Features Each recording is composed of 64 EEG electrodes time series

Classes 2-class problem between alcoholic and control subjects

Samples 650 samples

Technical Data was recorded at 256 Hz sampling rate

Source This dataset is part of the UCI repository [frankasuncion2010] and is described in [zhang1995event].

Results The results provided in [zhong2002hmms] show that a Multivariate HMM allows a classification accuracy of 90.5%. However, this result is obtained with only 10 pre-selected measurements. The true classification accuracy is 78.5%

Forte

//Climatology// (lightning prediction) This dataset is split into three different problems depending on the number of classes they contain. Each dataset is aimed at predicting the type of lightning observed through recordings of the power density.

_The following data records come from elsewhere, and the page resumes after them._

-- ==== Sys2Proof/Machine/Memory.lean ====
section
/-! DEFINITION. The package's memory: its layout and frames (spec/15_page.md R298, R299, R312), the home of a byte during
a migration (R186, R317), update-only lines (R156, R185), page tables, walks and translations (R300 to R311, R143). -/

namespace Sys2Proof.Machine

-- ## Layout (R298, R299)

def paPkg (pa : Nat) : Nat := pa / 2 ^ 48
def paLocal (pa : Nat) : Nat := pa % 2 ^ 48

/-- The die whose tier-1 memory holds a local address. -/
def tier1Die (pa : Nat) : Option Nat :=
  if pa < 0x10000000000 then none
  else
    let n := (pa - 0x10000000000) / 0x1000000000
    let o := (pa - 0x10000000000) % 0x1000000000
    if n < 8 ∧ o < (if n < 2 then 36 else 48) * 0x40000000 then some n else none

def inTier2 (pa : Nat) : Bool := decide (0x100000000000 ≤ pa) && decide (pa < 0x120000000000)

/-- A local address that memory answers. -/
def inMemory (pa : Nat) : Bool := (tier1Die pa).isSome || inTier2 pa

/-- The index of the frame that holds a local address (R312). -/
def frameIx (pa : Nat) : Nat :=
  match tier1Die pa with
  | some n => 32768 * n + (pa - 0x10000000000) % 0x1000000000 / 0x200000
  | none => 262144 + (pa - 0x100000000000) / 0x200000

/-- The first local address of a frame. -/
def frameBase (f : Nat) : Nat :=
  if f < 262144 then 0x10000000000 + 0x1000000000 * (f / 32768) + 0x200000 * (f % 32768)
  else 0x100000000000 + 0x200000 * (f - 262144)

/-- A frame's record; a frame not listed is FREE (log 3). -/
def Pkg.frame (p : Pkg) (pa : Nat) : Option Frame := tget p.frames (frameIx pa)

/-- A frame record that is FREE. -/
def Frame.free : Frame :=
  { dirty := 0#512, poison := 0#512, ref := 0, rslot := 0, owner := 0, lock := false, rmap := false, mstate := 0,
    backing := 0, bv := false }

def Pkg.setFrame (p : Pkg) (f : Nat) (r : Frame) : Pkg := { p with frames := tset p.frames f r }

/-- The granule of a local address in its frame. -/
def granuleOf (pa : Nat) : Nat := pa % 0x200000 / 4096

/-- The tier-2 controller that holds a granule (R17, R18, R299). The spec gives the set of a node's controllers and, for UNIFIED,
the interleave of 4 KiB, not which granule lies at which controller: the model counts them in granule order, modulo 32 in UNIFIED,
16 in SPLIT and 4 in DIE (DESIGN CHOICE, log 83). -/
def controllerOf (mode : BitVec 2) (pa : Nat) : Nat :=
  let o := pa - 0x100000000000
  if mode = 0#2 then o / 4096 % 32 else if mode = 1#2 then o / 0x10000000000 * 16 + o / 4096 % 16 else o / 0x4000000000 * 4 + o / 4096 % 4

/-- The memory of a local address cannot be had: its tier-2 controller is lost (R324), or its die's link is retired (R331). -/
def Pkg.gone (p : Pkg) (pa : Nat) : Bool :=
  match tier1Die pa with
  | some d => (p.dies.getD d Die.start).state == 5
  | none => inTier2 pa && p.lostCtl.contains (controllerOf p.numaMode pa)

/-- The 256 bytes of a frame record in the table (R312). -/
def Frame.bytes (f : Frame) : List Byte :=
  leBytes 64 f.dirty.toNat ++ leBytes 64 f.poison.toNat ++
  leBytes 8 (f.ref * 2 ^ 48 + f.rslot * 2 ^ 32 + f.owner * 2 ^ 16 + (if f.lock then 16 else 0) + (if f.rmap then 8 else 0) + f.mstate) ++
  leBytes 8 (f.backing + (if f.bv then 1 else 0)) ++ List.replicate 112 0#8

/-- What firmware's store into a record changes (R312): the owner, the rmap mark, and poison bits that it clears; the fields of the
memory unit and the reserved ones keep their values. -/
def Frame.fwFields (f : Frame) (bs : List Byte) : Frame :=
  let w := leNat ((bs.drop 0x80).take 8)
  { f with owner := w / 2 ^ 16 % 2 ^ 10, rmap := w.testBit 3, poison := f.poison &&& BitVec.ofNat 512 (leNat ((bs.drop 0x40).take 64)) }

/-- A record for a frame that had none. -/
def Pkg.freshFrame (p : Pkg) (f : Nat) : Frame :=
  { Frame.free with poison := if p.lostCtl.isEmpty && p.dies.all (fun d => d.state != 5) then 0#512
                              else predOf (fun g => p.gone (frameBase f + 4096 * g)) }

/-- A byte range touches a poisoned granule (R323), or a poisoned line of an L2 slice (R26). -/
def poisoned (p : Pkg) (pa n : Nat) : Bool :=
  let bad := fun a => match p.frame a with
    | some f => f.poison.getLsbD (granuleOf a)
    | none => p.gone a
  bad pa || (n != 0 && bad (pa + n - 1)) || (linesOf pa n).any p.l2Bad.contains

/-- The home of a byte: while its page migrates, a line that has moved lives at the new place (R186, R317). -/
def homeOf (p : Pkg) (pa : Nat) : Nat :=
  match p.migs.find? (fun m => m.started && paPkg pa == p.num && decide (m.old ≤ paLocal pa) &&
      decide (paLocal pa < m.old + m.size) && decide ((paLocal pa - m.old) / 64 < m.copied)) with
  | some m => m.target + (paLocal pa - m.old)
  | none => pa

/-- A page of this package is RESIDENT (R313): its frame is not FREE, no migration of the frame names the page but a CLEAN, which
leaves it RESIDENT (R314), and none of its granules is poisoned. -/
def Pkg.resident (p : Pkg) (e : TlbEnt) : Bool :=
  let pa := paLocal e.pa
  let migrates := p.migs.any (fun m => m.started && m.op != .clean && decide (m.old < pa + e.size) && decide (pa < m.old + m.size))
  paPkg e.pa == p.num && !migrates && (List.range (e.size / 4096)).all (fun i => !(poisoned p (pa + 4096 * i) 1)) &&
    (p.frame pa).any (fun f => f.mstate != 0)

Features Ground density of Electro-Magnetic Power (EMP) recording

Samples 121 instances in each dataset.

Source The dataset is extensively described in[forte-dataset-05].

Results Classification resultsof 77.5% accuracy are reported in [bernecker2011quality] using a Shared-Nearest-Neighbors (SNN) algorithm with the Longest Common SubSequence (LCSS) distance.

Forte-2

Classes 2-class problem where distinction should be made between cloud-to-ground and intra-cloud lightning.

Forte-6

Classes 6-class problem where distinction should be made between CG (Positive-Initial Return Stroke), SR (Subsequent Negative Return Stroke), IR (Negative Initial Return Stroke), I (Impulsive Event), I2 (Impulsive Event Pair) and KM (Gradual Intra-Cloud Stroke) lightning events

Gaitpdb

//Medical analysis// Summary This database contains measures of gait from patients with idiopathic Parkinson Disease (PD) (mean age: 66.3 years; 63% men), and healthy control subject (mean age: 66.3 years; 55% men). A disturbed gait is a common, debilitating symptom of PD; patients with severe gait disturbances are prone to falls and may lose their functional independence. The database includes the vertical ground reaction force records of subjects as they walked at their usual, self-selected pace for approximately 2 minutes on level ground.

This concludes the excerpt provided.